The dogs seemed glad to be heading home and tugged eagerly at their traces, padding along at a steady trot.  They sloshed through a shallow puddle and icy water splashed Yute's bare legs.  He hardly flinched.  The telephoto lens case slid off the stack and banged his shin, and he grabbed it without looking and set it aside.

Kreeee-ah!  A long-tailed jaeger screeched overhead.  Kreeee-ah! It beat its broad gray wings to hover for an instant, then tucked and dove and snatched a lemming in front of the dogcart and flapped away with the furry rodent jerking in its talons.

The raw power of the vision snapped Yute out of his reverie.

How do I see that violence as beautiful--the feast of nature--but when a wolf kills a caribou, I almost spill my guts with fright?

A grasshopper popped onto Yute's head and he reached to flick it off, but its hind legs caught in his short, wiry hair.  He yanked it loose and tossed it, then picked out the leg it left behind.  Killing the insect somehow infuriated him.  He beat his fist against the dogcart and spat out a string of curses at the bug, the wolves, himself.  Finally, he gazed out over the arctic desert and, feeling helpless, yelled with all his might.

Then he sighed and plopped his head back onto the wooden frame and peered up into the deepening blue.  Long orange streaks smudged the western edge of the sky and the sun no longer lit the tundra flowers like tiny candles.  Yute pulled his sweater out of the fanny pack and tugged it on over his barrel chest.

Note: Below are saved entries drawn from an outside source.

-- ==== Sys2Proof/Word.lean ====
section
/-! DEFINITION. The word types of the block (00_scope.md R7, R8; 20_memory.md R70). -/

namespace Sys2Proof

/-- A byte of the wire RAM (10_state.md R41). -/
abbrev Byte := BitVec 8

/-- A 32-bit host word: every host register, table entry and command word (20_memory.md R61). -/
abbrev Word := BitVec 32

/-- A remote register address, REG_ADDR_WIDTH = 16 bits (00_scope.md R7, 20_memory.md R70). -/
abbrev RegAddr := BitVec 16

/-- A remote register value, REG_DATA_WIDTH = 16 bits (00_scope.md R7, 20_memory.md R70). -/
abbrev RegData := BitVec 16

end Sys2Proof
end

"What a fool I am," he said quietly.

A breeze rose steadily, turning cooler.  The dogs did not slow their pace.  The cart rolled past a pingo, a steep hillock shaped like a miniature volcano, filled not with lava, but with ice.  It formed when permafrost squeezed in from all sides of a silted-over lake and shoved the lake ice and earth into a hundred-foot blister.

The pursuit of knowledge carried me away from here.  The pursuit of love can carry me back.

The cart rolled through a clump of cotton grass, scattering the puff balls, and Yute remembered himself as a boy dashing through the chest-tall grass and chasing the white puffs as they floated away.

I could stay for two years and study the old ways.  A field study, a research sabbatical.  I could probably get a grant for it. A smile began to form.  Father and sister need me now.  I could devise a study to show how the CANARD mine will disrupt a traditional native society.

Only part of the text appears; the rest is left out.